-- ==== Sys2Proof/Tests/Slice0.lean ====
section
/-! SUPPORT. The model's own tests. Every expected result is from spec/: the vectors of 95_test_vectors.md (cited by id), the
counts of 40_sysreg_access.md R84 item 7, the tables of 10_state.md. The theorems named witness_… show a state that meets the
hypotheses of a statement, clause by clause. -/

namespace Sys2Proof.Tests

open Sys2Proof.Machine

/-! ## Helpers: the base row of 95_test_vectors.md section 3 -/

/-- `Cfg` = (1, 1, 1, 7, 0, 4), ETE implemented, EL3 implemented, priority Boolean false. -/
def cfg0 : Cfg where
  eteImplemented := true
  counts := { numvmidc := 1, numcidc := 1, numsscc := 1, numrspair := 7#4, numpc := 0, numacpairs := 4 }
  el3TrapPriorityWhenSdd := false
  haveEL3 := true
  trcidr4ExtOffset := 0x40

def cfgPrio : Cfg := { cfg0 with el3TrapPriorityWhenSdd := true }
def cfgNoEl3 : Cfg := { cfg0 with haveEL3 := false }
def cfgAbsent : Cfg := { cfg0 with eteImplemented := false }

/-- The base context at an Exception level. -/
def base (el : El) : Ctx where
  el := el
  halted := false
  sdd := false
  el3IsA32 := false
  cptrEl3Tta := false
  cpacrTta := false
  el2Enabled := true
  el2IsA32 := false
  cptrEl2Tta := false
  fgtEn := true
  hdfgrtrTrcid := false

/-- The base context in Debug state with SDD and `CPTR_EL3.TTA` set. -/
def debug3 (el : El) : Ctx := { base el with cptrEl3Tta := true, halted := true, sdd := true }

def stateOf (cfg : Cfg) (c : Ctx) (p : List Request) : State := { State.resetWith cfg c with pending := p }

/-- What the reader sees in X<t> after an outcome, or the stop. -/
def resultAt (t : RegNum) : Host.Outcome State Fault Refusal → Option XWord
  | .next s => some (s.readX t)
  | .fault _ => none
  | .refused _ => none

def extDataOf : Host.Outcome State Fault Refusal → Option Word
  | .next s => s.extData
  | .fault _ => none
  | .refused _ => none

def faultOf : Host.Outcome State Fault Refusal → Option Fault
  | .next _ => none
  | .fault f => some f
  | .refused _ => none

def refusalOf : Host.Outcome State Fault Refusal → Option Refusal
  | .next _ => none
  | .fault _ => none
  | .refused r => some r

/-! ## Well-formedness (V-F7): each clause refuses an ill-formed term, beside the nearest accepted one -/

def raw0 : RawCounts := ⟨0, 0, 0, 0, 0, 0⟩

theorem test_clause_numvmidc : ({ raw0 with numvmidc := 9 }).violated = some .numvmidc ∧ ({ raw0 with numvmidc := 8 }).WellFormed := by
  decide
theorem test_clause_numcidc : ({ raw0 with numcidc := 9 }).violated = some .numcidc ∧ ({ raw0 with numcidc := 8 }).WellFormed := by
  decide
theorem test_clause_numsscc : ({ raw0 with numsscc := 15 }).violated = some .numsscc ∧ ({ raw0 with numsscc := 8 }).WellFormed := by
  decide
theorem test_clause_numpc : ({ raw0 with numpc := 9 }).violated = some .numpc ∧ ({ raw0 with numpc := 8 }).WellFormed := by decide
theorem test_clause_numacpairs :
    ({ raw0 with numacpairs := 9 }).violated = some .numacpairs ∧ ({ raw0 with numacpairs := 8 }).WellFormed := by decide
theorem test_numrspair_has_no_reserved_value :
    ({ raw0 with numrspair := 9 }).WellFormed ∧ ({ raw0 with numrspair := 15 }).WellFormed := by decide
theorem test_every_instruction_is_well_formed :
    (Instr.mrsTrcidr4 31).wellFormed = true ∧ (Instr.msrTrcidr4 0).wellFormed = true := by decide

/-! ## The value and its fields -/

/-- V-F1 to V-F5, as six counts and the value. -/
theorem test_assembly_vectors :
    [(⟨0, 0, 0, 0, 0, 0⟩, 0x0#64), (⟨8, 8, 8, 15, 8, 8⟩, 0x888F8008#64), (⟨1, 1, 1, 7, 0, 4⟩, 0x11170004#64),
     (⟨1, 0, 0, 0, 0, 0⟩, 0x10000000#64), (⟨0, 1, 0, 0, 0, 0⟩, 0x01000000#64), (⟨0, 0, 1, 0, 0, 0⟩, 0x00100000#64),
     (⟨0, 0, 0, 1, 0, 0⟩, 0x00010000#64), (⟨0, 0, 0, 0, 1, 0⟩, 0x00001000#64), (⟨0, 0, 0, 0, 0, 1⟩, 0x1#64),
     (⟨8, 0, 0, 0, 0, 0⟩, 0x80000000#64), (⟨0, 0, 0, 15, 0, 0⟩, 0x000F0000#64),
     (⟨2, 2, 2, 3, 2, 2⟩, 0x22232002#64)].all (fun p : Counts × XWord => trcidr4 { cfg0 with counts := p.1 } == p.2) = true := by
  decide

/-- V-F5x. -/
theorem test_extraction_vector :
    rawCountsOf 0x48352006#64 = ⟨4, 8, 3, 5, 2, 6⟩ ∧ suppdacOf 0x48352006#64 = 0 ∧ numdvcOf 0x48352006#64 = 0 ∧
      bit8Name 0x48352006#64 = .suppdac ∧ bit8Name 0x48352000#64 = .res0 := by decide

/-- V-F6. -/
theorem test_selector_pair_counts :
    (List.range 16).map (fun n => rsPairCount (BitVec.ofNat 4 n)) = [0, 2, 3, 4, 5, 6, 7, 8, 9, 10, 11, 12, 13, 14, 15, 16] := by
  decide

/-- R13 to R21: 0b1000 is eight, 0b1001 is reserved. -/
theorem test_plain_count_boundary : plainCount 0b1000#4 = some 8 ∧ plainCount 0b1001#4 = none := by decide

/-- R20: `count_DVC = 0`; 0b0001 never appears in this hardware. -/
theorem test_dvc_count : dvcCount (numdvcOf 0x11170004#64) = some 0 ∧ dvcCount 0b0001#4 = none := by decide

/-- V-F8, and V-F2 as a value that is one. -/
theorem test_values_that_are_none :
    [0x100#64, 0x10#64, 0x200#64, 0x100000000#64, 0xFFFFFFFF80000000#64, 0x90000000#64, 0x9#64].all
      (fun v => !isTrcidr4Value v) = true ∧ isTrcidr4Value 0x888F8008#64 = true := by decide

/-! ## Decoding: words written out bit by bit from R52's table (95_test_vectors.md section 4) -/

theorem test_decode_mrs_words :
    decodeWord 0xD5310CE0#32 = .ok (.mrsTrcidr4 0) ∧ decodeWord 0xD5310CE3#32 = .ok (.mrsTrcidr4 3) ∧
    decodeWord 0xD5310CE5#32 = .ok (.mrsTrcidr4 5) ∧ decodeWord 0xD5310CFE#32 = .ok (.mrsTrcidr4 30) ∧
    decodeWord 0xD5310CFF#32 = .ok (.mrsTrcidr4 31) := by decide

theorem test_decode_msr_word :
    decodeWord 0b1101010100_0_10_001_0000_1100_111_00000#32 = .ok (.msrTrcidr4 0) := by decide

/-- E5 to E9 as words: one of the five numbers differs. -/
theorem test_decode_other_registers :
    [0xD5310CC0#32, 0xD5310DE0#32, 0xD5390CE0#32, 0xD5300CE0#32, 0xD5311CE0#32].map decodeWord =
      [.error (.notThisRegister { trcidr4Access true 0 with op2 := 0b110#3 }),
       .error (.notThisRegister { trcidr4Access true 0 with crm := 0b1101#4 }),
       .error (.notThisRegister { trcidr4Access true 0 with op0 := 0b11#2 }),
       .error (.notThisRegister { trcidr4Access true 0 with op1 := 0b000#3 }),
       .error (.notThisRegister { trcidr4Access true 0 with crn := 0b0001#4 })] := by decide

/-- A word that is no system register move: its fixed bits differ, or bit [20] is clear. -/
theorem test_decode_no_move :
    decodeWord 0x00000000#32 = .error (.notSystemRegisterMove 0) ∧
    decodeWord 0xD5210CE0#32 = .error (.notSystemRegisterMove 0xD5210CE0#32) := by decide

/-- R52: `MRS X0, TRCIDR4` is the bytes E0 0C 31 D5. -/
theorem test_bytes_of_mrs :
    encodeBytes (.mrsTrcidr4 0) = [0xE0, 0x0C, 0x31, 0xD5] ∧
    decodeBytes [0xE0, 0x0C, 0x31, 0xD5, 0xAA] = .ok (.mrsTrcidr4 0, [0xAA]) ∧
    decodeBytes [0xE0, 0x0C, 0x31] = .error .truncated := by decide

theorem test_table_words :
    decodeTableWord 32 0xD5310CE0 = some (.mrsTrcidr4 0) ∧ decodeTableWord 32 0xD5110CE0 = some (.msrTrcidr4 0) := by decide

/-- R54. -/
theorem test_assembly_text :
    (Instr.mrsTrcidr4 3).assembly = "MRS X3, TRCIDR4" ∧ (Instr.mrsTrcidr4 31).assembly = "MRS XZR, TRCIDR4" ∧
      (trcidr4Access true 0).genericName = "S2_1_C0_C12_7" := by decide

/-- 95_test_vectors.md section 4, the syndromes of t = 0, 3, 5, 30, 31. -/
theorem test_syndromes :
    [0, 3, 5, 30, 31].map (fun t => syndrome trapEc (trcidr4Access true t)) =
      [0x622E4019#32, 0x622E4079#32, 0x622E40B9#32, 0x622E43D9#32, 0x622E43F9#32] := by decide

/-! ## The chain: A1 to A50, and the counts of R84 item 7 -/

/-- A row: the vector's configuration and context, the arm that decides, and the outcome. -/
abbrev Row := Cfg × Ctx × Arm × AccessOutcome

def rowHolds (r : Row) : Bool := arm r.1 r.2.1 == r.2.2.1 && access r.1 r.2.1 == r.2.2.2

def readsValue : AccessOutcome := .value 0x11170004#64
def toEl1 : AccessOutcome := .trap .el1 0x18#6
def toEl2 : AccessOutcome := .trap .el2 0x18#6
def toEl3 : AccessOutcome := .trap .el3 0x18#6

/-- A1 to A10. -/
def rowsA1 : List Row :=
  [(cfg0, base .el0, .el0, .undefined),
   (cfg0, { base .el0 with cpacrTta := true, cptrEl2Tta := true, cptrEl3Tta := true }, .el0, .undefined),
   (cfg0, base .el1, .el1Value, readsValue),
   (cfg0, base .el2, .el2Value, readsValue),
   (cfg0, base .el3, .el3Value, readsValue),
   (cfgAbsent, base .el1, .absent, .undefined),
   (cfgAbsent, base .el3, .absent, .undefined),
   (cfgAbsent, { base .el1 with cpacrTta := true }, .absent, .undefined),
   (cfg0, { base .el1 with cpacrTta := true }, .el1CpacrTta, toEl1),
   (cfg0, { base .el1 with cpacrTta := true, cptrEl2Tta := true, cptrEl3Tta := true, hdfgrtrTrcid := true }, .el1CpacrTta, toEl1)]

/-- A11 to A20. -/
def rowsA11 : List Row :=
  [(cfg0, { base .el1 with cptrEl2Tta := true }, .el1CptrEl2Tta, toEl2),
   (cfg0, { base .el1 with cptrEl2Tta := true, el2Enabled := false }, .el1Value, readsValue),
   (cfg0, { base .el1 with cptrEl2Tta := true, el2IsA32 := true }, .el1Value, readsValue),
   (cfg0, { base .el1 with cptrEl2Tta := true, cptrEl3Tta := true }, .el1CptrEl2Tta, toEl2),
   (cfg0, { base .el1 with hdfgrtrTrcid := true }, .el1FineGrained, toEl2),
   (cfg0, { base .el1 with hdfgrtrTrcid := true, fgtEn := false }, .el1Value, readsValue),
   (cfgNoEl3, { base .el1 with hdfgrtrTrcid := true, fgtEn := false }, .el1FineGrained, toEl2),
   (cfg0, { base .el1 with hdfgrtrTrcid := true, el2Enabled := false }, .el1Value, readsValue),
   (cfg0, { base .el1 with hdfgrtrTrcid := true, el2IsA32 := true }, .el1Value, readsValue),
   (cfg0, { base .el1 with hdfgrtrTrcid := true, fgtEn := false, cptrEl3Tta := true }, .el1CptrEl3Tta, toEl3)]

☆ ☆ ☆

What is needed:
Show all lines in the entries above where the string "numdvcOf" appears.

Response box:
    rawCountsOf 0x48352006#64 = ⟨4, 8, 3, 5, 2, 6⟩ ∧ suppdacOf 0x48352006#64 = 0 ∧ numdvcOf 0x48352006#64 = 0 ∧
theorem test_dvc_count : dvcCount (numdvcOf 0x11170004#64) = some 0 ∧ dvcCount 0b0001#4 = none := by decide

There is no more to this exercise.